To answer your question...No, we are so far from a 2015 situation (Actually almost the
opposite). What crushed the oil market back then was the opec disagreement to cut along with
the huge inventories due to exploding US shale production.
1- inventories are still low in absolute terms. SPRs are depleted, reaching lows of the 1980s. It
has to be replenished rather sooner than later.

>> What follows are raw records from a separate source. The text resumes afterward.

-- ==== Sys2Proof/Laws/Frames.lean ====
section
/-! SUPPORT. The clock of the part: lane, monitor, tracker and time base. What the other blocks do leaves it as it is. -/

namespace Sys2Proof.Machine

/-- The blocks that mark time: lane, monitor, tracker and time base. -/
def clockOf (s : State) : LR × MM × CT × TB := (s.lr, s.mm, s.ct, s.tb)

@[simp] theorem clockOf_setCc (s : State) (x : CC) : clockOf (s.setCc x) = clockOf s := rfl
@[simp] theorem clockOf_setMu (s : State) (x : MU) : clockOf (s.setMu x) = clockOf s := rfl
@[simp] theorem clockOf_setEd (s : State) (x : ED) : clockOf (s.setEd x) = clockOf s := rfl
@[simp] theorem clockOf_setCu (s : State) (x : CU) : clockOf (s.setCu x) = clockOf s := rfl
@[simp] theorem clockOf_setIa (s : State) (x : IA) : clockOf (s.setIa x) = clockOf s := rfl
@[simp] theorem clockOf_setRq (s : State) (x : RQ) : clockOf (s.setRq x) = clockOf s := rfl
@[simp] theorem clockOf_setSw (s : State) (x : SW) : clockOf (s.setSw x) = clockOf s := rfl
@[simp] theorem clockOf_setCache (s : State) (x : List Translation) : clockOf (s.setCache x) = clockOf s := rfl
@[simp] theorem clockOf_setSr (s : State) (x : SR) : clockOf (s.setSr x) = clockOf s := rfl
@[simp] theorem clockOf_setMb (s : State) (x : MB) : clockOf (s.setMb x) = clockOf s := rfl
@[simp] theorem clockOf_setSl (s : State) (x : SL) : clockOf (s.setSl x) = clockOf s := rfl
@[simp] theorem clockOf_setPending (s : State) (x : List Sys2Proof.Instr) : clockOf (s.setPending x) = clockOf s := rfl
@[simp] theorem clockOf_setDraws (s : State) (x : Nat) : clockOf (s.setDraws x) = clockOf s := rfl

/-- A fold of steps that leave the clock leaves the clock. -/
theorem clockOf_foldl {α : Type} (f : State → α → State) (h : ∀ s a, clockOf (f s a) = clockOf s) (l : List α)
    (s : State) : clockOf (l.foldl f s) = clockOf s := by
  induction l generalizing s with
  | nil => rfl
  | cons a t ih => rw [List.foldl_cons, ih, h]

/-- A step repeated leaves the clock when the step does. -/
theorem clockOf_repeatStep (f : State → State) (h : ∀ s, clockOf (f s) = clockOf s) (n : Nat) (s : State) :
    clockOf (repeatStep f n s) = clockOf s := by
  induction n generalizing s with
  | zero => rfl
  | succ n ih => rw [repeatStep, ih, h]

@[simp] theorem clockOf_latch (f : Flag) (s : State) : clockOf (latch f s) = clockOf s := by
  simp [latch]

@[simp] theorem clockOf_draw (s : State) : clockOf (draw s).2 = clockOf s := by
  simp [draw]

@[simp] theorem clockOf_formReply (r : Reply) (s : State) : clockOf (formReply r s) = clockOf s := by
  simp only [formReply]
  repeat' split
  all_goals simp

@[simp] theorem clockOf_answerOk (tag : Byte) (kind : Nat) (body : List Byte) (s : State) :
    clockOf (answerOk tag kind body s) = clockOf s := by
  simp [answerOk]

@[simp] theorem clockOf_refuse (tag : Byte) (kind : Nat) (reason : Reason) (s : State) :
    clockOf (refuse tag kind reason s) = clockOf s := by
  simp [refuse]

@[simp] theorem clockOf_accept (tag : Byte) (kind : Nat) (s : State) : clockOf (accept tag kind s) = clockOf s := by
  simp [accept]

@[simp] theorem clockOf_finalReply (r : Reply) (s : State) : clockOf (finalReply r s) = clockOf s := by
  simp [finalReply]

@[simp] theorem clockOf_replyDone (tag : Byte) (kind : Nat) (cancelled : Bool) (body : List Byte) (s : State) :
    clockOf (replyDone tag kind cancelled body s) = clockOf s := by
  simp [replyDone]

@[simp] theorem clockOf_replyFailed (tag : Byte) (kind : Nat) (reason : Reason) (body : List Byte) (s : State) :
    clockOf (replyFailed tag kind reason body s) = clockOf s := by
  simp [replyFailed]

@[simp] theorem clockOf_applyResult (m : Fin 4) (r : CalResult) (s : State) :
    clockOf (applyResult m r s) = clockOf s := by
  simp [applyResult]

@[simp] theorem clockOf_applyPendingCal (s : State) : clockOf (applyPendingCal s) = clockOf s := by
  simp only [applyPendingCal]
  refine clockOf_foldl _ (fun s a => ?_) _ _
  split <;> simp

@[simp] theorem clockOf_deliverResult (m : Fin 4) (r : CalResult) (s : State) :
    clockOf (deliverResult m r s) = clockOf s := by
  simp only [deliverResult]
  repeat' split
  all_goals simp

@[simp] theorem clockOf_markStale (m : Fin 4) (s : State) : clockOf (markStale m s) = clockOf s := by
  simp [markStale]

@[simp] theorem clockOf_pushFrame (s : State) (f : FwdFrame) : clockOf (pushFrame s f) = clockOf s := by
  simp only [pushFrame]
  repeat' split
  all_goals simp

@[simp] theorem clockOf_forward (collecting : Bool) (c : CondSet) (s : State) :
    clockOf (forward collecting c s) = clockOf s := by
  simp only [forward]
  split
  · exact clockOf_foldl _ (fun s a => by simp) _ _
  · rfl

@[simp] theorem clockOf_forwardHeld (collecting : Bool) (newest : CondSet) (s : State) :
    clockOf (forwardHeld collecting newest s) = clockOf s := by
  simp only [forwardHeld]
  repeat' split
  all_goals simp

@[simp] theorem clockOf_orderLoadPass (tag : Byte) (entries : List PassArg) (s : State) :
    clockOf (orderLoadPass tag entries s) = clockOf s := by
  simp only [orderLoadPass]
  repeat' split
  all_goals simp

@[simp] theorem clockOf_restartConditioner (s : State) : clockOf (restartConditioner s) = clockOf s := by
  simp [restartConditioner]

@[simp] theorem clockOf_State_updMb (s : State) (f : MB → MB) : clockOf (State.updMb s f) = clockOf s := by
  simp [State.updMb]

@[simp] theorem clockOf_requestFetch (m : Fin 4) (forced : Bool) (s : State) :
    clockOf (requestFetch m forced s) = clockOf s := by
  simp [requestFetch]

@[simp] theorem clockOf_mapEntry (m : Fin 4) (f : FetchEntry → FetchEntry) (s : State) :
    clockOf (mapEntry m f s) = clockOf s := by
  simp [mapEntry]

@[simp] theorem clockOf_dropEntry (m : Fin 4) (s : State) : clockOf (dropEntry m s) = clockOf s := by
  simp [dropEntry]

@[simp] theorem clockOf_afterTransaction (s : State) : clockOf (afterTransaction s) = clockOf s := by
  simp only [afterTransaction]
  repeat' split
  all_goals simp

@[simp] theorem clockOf_endTransaction (state : BusState) (s : State) :
    clockOf (endTransaction state s) = clockOf s := by
  simp [endTransaction]

@[simp] theorem clockOf_reportWrite (address offset acked : Nat) (s : State) :
    clockOf (reportWrite address offset acked s) = clockOf s := by
  simp only [reportWrite]
  repeat' split
  all_goals simp

@[simp] theorem clockOf_failStation (tag : Byte) (kind : Nat) (reason : Reason) (cancelled : Bool) (s : State) :
    clockOf (failStation tag kind reason cancelled s) = clockOf s := by
  simp [failStation]

@[simp] theorem clockOf_failFetchTag (m : Fin 4) (reason : Reason) (cancelled : Bool) (s : State) :
    clockOf (failFetchTag m reason cancelled s) = clockOf s := by
  simp only [failFetchTag]
  repeat' split
  all_goals simp

@[simp] theorem clockOf_failTransaction (reason : Reason) (cancelled : Bool) (acked : Nat) (s : State) :
    clockOf (failTransaction reason cancelled acked s) = clockOf s := by
  simp only [failTransaction]
  repeat' split
  all_goals simp

@[simp] theorem clockOf_hang (acked : Nat) (s : State) : clockOf (hang acked s) = clockOf s := by
  simp [hang]

@[simp] theorem clockOf_beginTransaction (t : Transaction) (s : State) :
    clockOf (beginTransaction t s) = clockOf s := by
  simp only [beginTransaction]
  repeat' split
  all_goals simp

@[simp] theorem clockOf_busSettle (s : State) : clockOf (busSettle s) = clockOf s := by
  simp only [busSettle]
  repeat' split
  all_goals simp

@[simp] theorem clockOf_fetchDone (m : Fin 4) (bs : List Byte) (s : State) :
    clockOf (fetchDone m bs s) = clockOf s := by
  simp only [fetchDone]
  repeat' split
  all_goals simp
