section
/-! LOAD TABLE for the four tables (R7, R19, R29, R76, R78). -/

namespace Sys2Proof.Machine

/-! ## The candidate tables (R19, R29) -/

/-- A role code names its channel. -/
theorem Channel.ofCode_code (c : Channel) : Channel.ofCode c.code = some c := by
  cases c <;> rfl

theorem Channel.code_of_ofCode {n : Nat} {c : Channel} (named : Channel.ofCode n = some c) : c.code = n := by
  match n, named with
  | 0, rfl | 1, rfl | 2, rfl | 3, rfl | 4, rfl | 5, rfl | 6, rfl | 7, rfl => rfl

theorem Channel.code_injective {c d : Channel} (same : c.code = d.code) : c = d :=
  Option.some.inj ((Channel.ofCode_code c).symm.trans ((congrArg Channel.ofCode same).trans (Channel.ofCode_code d)))

theorem PerChannel.get_set {α : Type} (p : PerChannel α) (c d : Channel) (x : α) :
    (p.set c x).get d = if d = c then x else p.get d := by
  cases c <;> cases d <;> rfl

/-- The first entry that names a role, when the roles are distinct. -/
theorem find_role_cons {a : ChannelArg} {rest : List ChannelArg} {n : Nat}
    (distinct : ((a :: rest).map ChannelArg.role).Nodup) (here : a.role.toNat = n) :
    rest.find? (fun a => a.role.toNat == n) = none := by
  refine List.find?_eq_none.mpr fun b member same => ?_
  rw [List.map_cons, List.nodup_cons] at distinct
  have role : b.role = a.role := BitVec.eq_of_toNat_eq ((beq_iff_eq.mp same).trans here.symm)
  exact distinct.1 (role ▸ List.mem_map_of_mem member)

/-- A candidate table has each listed entry, LOADED, and keeps the others (R19). -/
theorem candidateTable_get {entries : List ChannelArg} {t₀ t : PerChannel ChanEntry}
    (candidate : candidateTable t₀ entries = some t) (distinct : (entries.map ChannelArg.role).Nodup) (c : Channel) :
    t.get c = match entries.find? fun a => a.role.toNat == c.code with
      | some a => channelEntry a (Fin.ofNat 4 a.module.toNat)
      | none => t₀.get c := by
  induction entries generalizing t₀ with
  | nil =>
    obtain rfl := Option.some.inj candidate
    rfl
  | cons a rest ih =>
    simp only [candidateTable] at candidate
    split at candidate
    · next d named =>
      split at candidate
      · next low =>
        have tail := ih candidate (List.Nodup.of_cons (by rwa [List.map_cons] at distinct))
        have code := Channel.code_of_ofCode named
        by_cases mine : a.role.toNat = c.code
        · obtain rfl : c = d := Channel.code_injective (mine.symm.trans code.symm)
          rw [List.find?_cons_of_pos (by simpa using mine)]
          rw [find_role_cons distinct mine, PerChannel.get_set, if_pos rfl] at tail
          rw [tail]
          exact congrArg (channelEntry a) (Fin.ext (Nat.mod_eq_of_lt low).symm)
        · rw [List.find?_cons_of_neg (by simpa using mine), tail]
          have other : c ≠ d := fun same => mine (code.symm.trans (congrArg Channel.code same.symm))
          rw [PerChannel.get_set, if_neg other]
      · cases candidate
    · cases candidate

/-- Every listed entry of a candidate table names a module of the part. -/
theorem candidateTable_modules {entries : List ChannelArg} {t₀ t : PerChannel ChanEntry}
    (candidate : candidateTable t₀ entries = some t) : ∀ a ∈ entries, a.module.toNat < 4 := by
  induction entries generalizing t₀ with
  | nil => exact fun a here => absurd here (List.not_mem_nil)
  | cons a rest ih =>
    simp only [candidateTable] at candidate
    split at candidate
    · split at candidate
      · next low => exact List.forall_mem_cons.mpr ⟨low, ih candidate⟩
      · cases candidate
    · cases candidate

theorem PerChannel.toList_eq {α : Type} (t : PerChannel α) : t.toList = allChannels.map t.get := rfl

theorem mem_allChannels (c : Channel) : c ∈ allChannels := by
  cases c <;> decide

/-- Two enabled entries that name one slot. -/
theorem slotsDistinct_clash {t : PerChannel ChanEntry} {c d : Channel} (other : c ≠ d)
    (module : (t.get c).module = (t.get d).module) (slot : (t.get c).slotB = (t.get d).slotB)
    (on : (t.get c).enabled = true) (on' : (t.get d).enabled = true) : slotsDistinct t = false := by
  refine decide_eq_false fun distinct => other ?_
  rw [PerChannel.toList_eq, List.filter_map, List.map_map] at distinct
  have member : ∀ k, (t.get k).enabled = true → k ∈ allChannels.filter ((fun e => e.enabled) ∘ t.get) := fun k on =>
    List.mem_filter.mpr ⟨mem_allChannels k, on⟩
  exact List.inj_on_of_nodup_map distinct (member c on) (member d on') (Prod.ext module slot)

2- rig counts in the US and Canada are rising at a very slow pace since covid. Barely reaching
half the level of the shale boom period.
3- many us shale assets need 80-100$ WTI price to just break-even as the main fields left are
poor qualities unlike in the 2010s (explains why rig counts is just slowly rising). Oil producers
are not expanding capex that much and keep some of the actual free cash flow for their balance
sheet and some for their shareholders.
4- we are currently living the consequences of 2014-2015 oil crash/ excess supply. For the past
7 years majors and smaller producers have not been investing in the business and tried to
delever/protect their balance sheet. The huge underinvestment over that period (both up and
downstream) is leading to a price floor.

Michael Ekin Smith


Hydrocarbons are facing long term demand reduction, if not destruction, as ground transport
gradually transitions to electric.
OPEC recently released a study projecting demand growth - but that is increasingly looking
wildly optimistic.
Reduce the wet barrel market by a fifth - to about 80 mbd. Then readjust price expectations.
And corporate capex.
If not a sunset industry, it is one that has likely topped out.